ACTION ITEM: In the data below, find the line containing "theorem test_kdf_input : kdfInput", then set down that line and every later line up to and including the line containing "1, 0] := rfl", exactly.

↓↓↓

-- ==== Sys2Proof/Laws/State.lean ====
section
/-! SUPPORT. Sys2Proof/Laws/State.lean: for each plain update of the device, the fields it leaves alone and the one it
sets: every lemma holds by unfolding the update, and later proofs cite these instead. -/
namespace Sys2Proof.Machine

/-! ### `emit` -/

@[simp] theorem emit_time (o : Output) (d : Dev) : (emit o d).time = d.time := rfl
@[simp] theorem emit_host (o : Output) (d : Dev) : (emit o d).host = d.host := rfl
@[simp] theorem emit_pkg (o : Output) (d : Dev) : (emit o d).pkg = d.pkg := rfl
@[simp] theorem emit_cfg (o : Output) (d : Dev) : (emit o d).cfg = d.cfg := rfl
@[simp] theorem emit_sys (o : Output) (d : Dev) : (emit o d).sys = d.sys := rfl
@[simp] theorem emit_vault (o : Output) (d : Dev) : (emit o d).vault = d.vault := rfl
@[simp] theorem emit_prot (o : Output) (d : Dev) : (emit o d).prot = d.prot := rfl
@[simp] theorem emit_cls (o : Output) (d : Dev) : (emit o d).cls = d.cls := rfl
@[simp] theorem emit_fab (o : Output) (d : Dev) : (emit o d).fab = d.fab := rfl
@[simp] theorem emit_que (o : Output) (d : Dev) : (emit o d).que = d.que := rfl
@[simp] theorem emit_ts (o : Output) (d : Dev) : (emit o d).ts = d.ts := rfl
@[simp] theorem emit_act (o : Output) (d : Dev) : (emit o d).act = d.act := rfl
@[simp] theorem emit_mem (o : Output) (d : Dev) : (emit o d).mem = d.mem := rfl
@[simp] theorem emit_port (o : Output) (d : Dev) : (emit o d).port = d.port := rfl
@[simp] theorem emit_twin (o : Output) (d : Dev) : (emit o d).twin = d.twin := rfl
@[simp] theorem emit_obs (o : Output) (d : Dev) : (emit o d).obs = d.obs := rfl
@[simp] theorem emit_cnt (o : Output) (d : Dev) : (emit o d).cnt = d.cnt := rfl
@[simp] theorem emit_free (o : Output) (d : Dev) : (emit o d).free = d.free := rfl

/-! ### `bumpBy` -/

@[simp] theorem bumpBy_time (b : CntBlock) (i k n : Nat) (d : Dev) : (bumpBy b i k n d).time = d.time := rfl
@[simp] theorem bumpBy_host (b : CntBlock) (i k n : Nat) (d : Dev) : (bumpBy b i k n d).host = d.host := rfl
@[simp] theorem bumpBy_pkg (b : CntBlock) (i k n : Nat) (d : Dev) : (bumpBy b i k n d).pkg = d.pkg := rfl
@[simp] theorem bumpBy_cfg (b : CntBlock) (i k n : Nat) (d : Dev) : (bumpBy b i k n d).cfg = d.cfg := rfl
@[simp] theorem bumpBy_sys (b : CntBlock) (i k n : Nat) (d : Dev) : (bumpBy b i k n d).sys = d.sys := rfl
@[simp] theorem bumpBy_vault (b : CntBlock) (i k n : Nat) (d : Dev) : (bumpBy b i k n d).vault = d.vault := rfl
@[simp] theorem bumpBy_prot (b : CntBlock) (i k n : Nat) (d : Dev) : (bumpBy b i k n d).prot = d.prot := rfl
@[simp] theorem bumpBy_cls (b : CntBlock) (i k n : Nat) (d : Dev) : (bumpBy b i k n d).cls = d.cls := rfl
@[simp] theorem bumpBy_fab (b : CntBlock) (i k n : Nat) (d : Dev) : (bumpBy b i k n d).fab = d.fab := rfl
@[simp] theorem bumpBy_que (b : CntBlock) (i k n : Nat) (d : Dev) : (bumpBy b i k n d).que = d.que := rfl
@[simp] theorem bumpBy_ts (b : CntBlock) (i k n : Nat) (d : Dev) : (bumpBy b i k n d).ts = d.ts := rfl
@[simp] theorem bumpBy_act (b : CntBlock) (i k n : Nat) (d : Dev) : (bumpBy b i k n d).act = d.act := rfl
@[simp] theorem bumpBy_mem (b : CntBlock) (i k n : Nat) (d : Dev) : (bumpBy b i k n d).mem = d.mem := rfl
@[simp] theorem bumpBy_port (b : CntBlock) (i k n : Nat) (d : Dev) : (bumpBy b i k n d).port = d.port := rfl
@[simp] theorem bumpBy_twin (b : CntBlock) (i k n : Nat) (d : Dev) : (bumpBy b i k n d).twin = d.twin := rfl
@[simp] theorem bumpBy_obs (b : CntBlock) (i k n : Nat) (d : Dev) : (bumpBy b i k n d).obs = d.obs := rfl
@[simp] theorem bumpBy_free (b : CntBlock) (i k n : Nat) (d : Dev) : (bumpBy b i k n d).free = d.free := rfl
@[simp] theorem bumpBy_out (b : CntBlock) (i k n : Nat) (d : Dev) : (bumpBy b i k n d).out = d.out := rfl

↑↑↑
↓↓↓

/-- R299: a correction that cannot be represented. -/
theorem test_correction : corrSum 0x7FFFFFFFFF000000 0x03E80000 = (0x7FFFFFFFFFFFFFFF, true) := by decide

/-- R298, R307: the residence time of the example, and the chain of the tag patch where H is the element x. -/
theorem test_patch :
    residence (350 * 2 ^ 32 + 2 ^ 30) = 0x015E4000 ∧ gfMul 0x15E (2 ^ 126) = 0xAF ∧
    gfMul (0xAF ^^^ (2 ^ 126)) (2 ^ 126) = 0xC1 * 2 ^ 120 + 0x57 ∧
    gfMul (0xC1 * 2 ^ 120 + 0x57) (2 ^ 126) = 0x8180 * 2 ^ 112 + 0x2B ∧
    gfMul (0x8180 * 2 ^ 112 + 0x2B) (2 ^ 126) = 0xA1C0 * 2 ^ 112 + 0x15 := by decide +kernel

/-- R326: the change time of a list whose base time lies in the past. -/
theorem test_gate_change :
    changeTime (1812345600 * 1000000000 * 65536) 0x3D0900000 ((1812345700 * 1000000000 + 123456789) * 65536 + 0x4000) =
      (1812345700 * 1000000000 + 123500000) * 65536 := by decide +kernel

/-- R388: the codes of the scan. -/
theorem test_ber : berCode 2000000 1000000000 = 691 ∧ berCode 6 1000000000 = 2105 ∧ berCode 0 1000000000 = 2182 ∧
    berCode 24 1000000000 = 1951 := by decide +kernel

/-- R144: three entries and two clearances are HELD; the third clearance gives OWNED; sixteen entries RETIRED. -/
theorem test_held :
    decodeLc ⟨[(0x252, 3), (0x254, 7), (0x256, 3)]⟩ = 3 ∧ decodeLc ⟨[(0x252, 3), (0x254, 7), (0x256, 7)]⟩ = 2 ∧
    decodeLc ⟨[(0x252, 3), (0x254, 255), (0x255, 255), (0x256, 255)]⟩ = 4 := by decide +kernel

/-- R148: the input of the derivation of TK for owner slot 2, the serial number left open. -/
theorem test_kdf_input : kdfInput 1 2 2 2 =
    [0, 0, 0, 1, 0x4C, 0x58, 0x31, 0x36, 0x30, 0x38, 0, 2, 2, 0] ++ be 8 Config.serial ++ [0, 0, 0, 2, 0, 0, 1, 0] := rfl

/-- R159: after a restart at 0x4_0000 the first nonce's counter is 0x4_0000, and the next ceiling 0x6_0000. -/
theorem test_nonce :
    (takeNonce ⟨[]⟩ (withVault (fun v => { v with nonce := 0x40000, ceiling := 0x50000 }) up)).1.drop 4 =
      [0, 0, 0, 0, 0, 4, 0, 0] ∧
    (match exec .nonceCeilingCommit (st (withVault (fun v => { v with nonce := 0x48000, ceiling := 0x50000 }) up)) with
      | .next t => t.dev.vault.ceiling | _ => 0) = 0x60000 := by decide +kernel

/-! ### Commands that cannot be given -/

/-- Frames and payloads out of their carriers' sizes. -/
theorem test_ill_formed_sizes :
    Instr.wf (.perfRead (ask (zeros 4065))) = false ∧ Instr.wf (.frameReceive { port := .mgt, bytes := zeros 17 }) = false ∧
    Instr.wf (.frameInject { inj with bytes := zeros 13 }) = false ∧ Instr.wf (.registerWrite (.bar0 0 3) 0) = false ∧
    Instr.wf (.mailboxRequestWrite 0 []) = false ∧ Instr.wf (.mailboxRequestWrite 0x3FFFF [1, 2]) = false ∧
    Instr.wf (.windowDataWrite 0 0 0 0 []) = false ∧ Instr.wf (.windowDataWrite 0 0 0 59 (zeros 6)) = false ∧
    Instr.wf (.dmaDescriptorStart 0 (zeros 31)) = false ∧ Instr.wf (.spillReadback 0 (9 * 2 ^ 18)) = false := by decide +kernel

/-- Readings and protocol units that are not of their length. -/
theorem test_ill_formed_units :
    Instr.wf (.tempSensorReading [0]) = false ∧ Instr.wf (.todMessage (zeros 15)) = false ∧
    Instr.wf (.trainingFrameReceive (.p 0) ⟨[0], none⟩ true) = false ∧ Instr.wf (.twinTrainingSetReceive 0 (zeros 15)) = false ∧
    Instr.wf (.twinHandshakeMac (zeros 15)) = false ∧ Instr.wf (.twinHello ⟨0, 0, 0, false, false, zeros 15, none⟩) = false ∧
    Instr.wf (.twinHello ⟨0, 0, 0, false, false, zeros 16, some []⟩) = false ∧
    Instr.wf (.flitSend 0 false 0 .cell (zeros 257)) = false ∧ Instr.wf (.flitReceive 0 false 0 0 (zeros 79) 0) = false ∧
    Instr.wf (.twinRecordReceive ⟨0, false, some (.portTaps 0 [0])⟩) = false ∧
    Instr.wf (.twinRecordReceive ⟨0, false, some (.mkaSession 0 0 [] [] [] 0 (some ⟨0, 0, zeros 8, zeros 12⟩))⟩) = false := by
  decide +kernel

↑↑↑

EXERCISE OUTPUT:
theorem test_kdf_input : kdfInput 1 2 2 2 =
    [0, 0, 0, 1, 0x4C, 0x58, 0x31, 0x36, 0x30, 0x38, 0, 2, 2, 0] ++ be 8 Config.serial ++ [0, 0, 0, 2, 0, 0, 1, 0] := rfl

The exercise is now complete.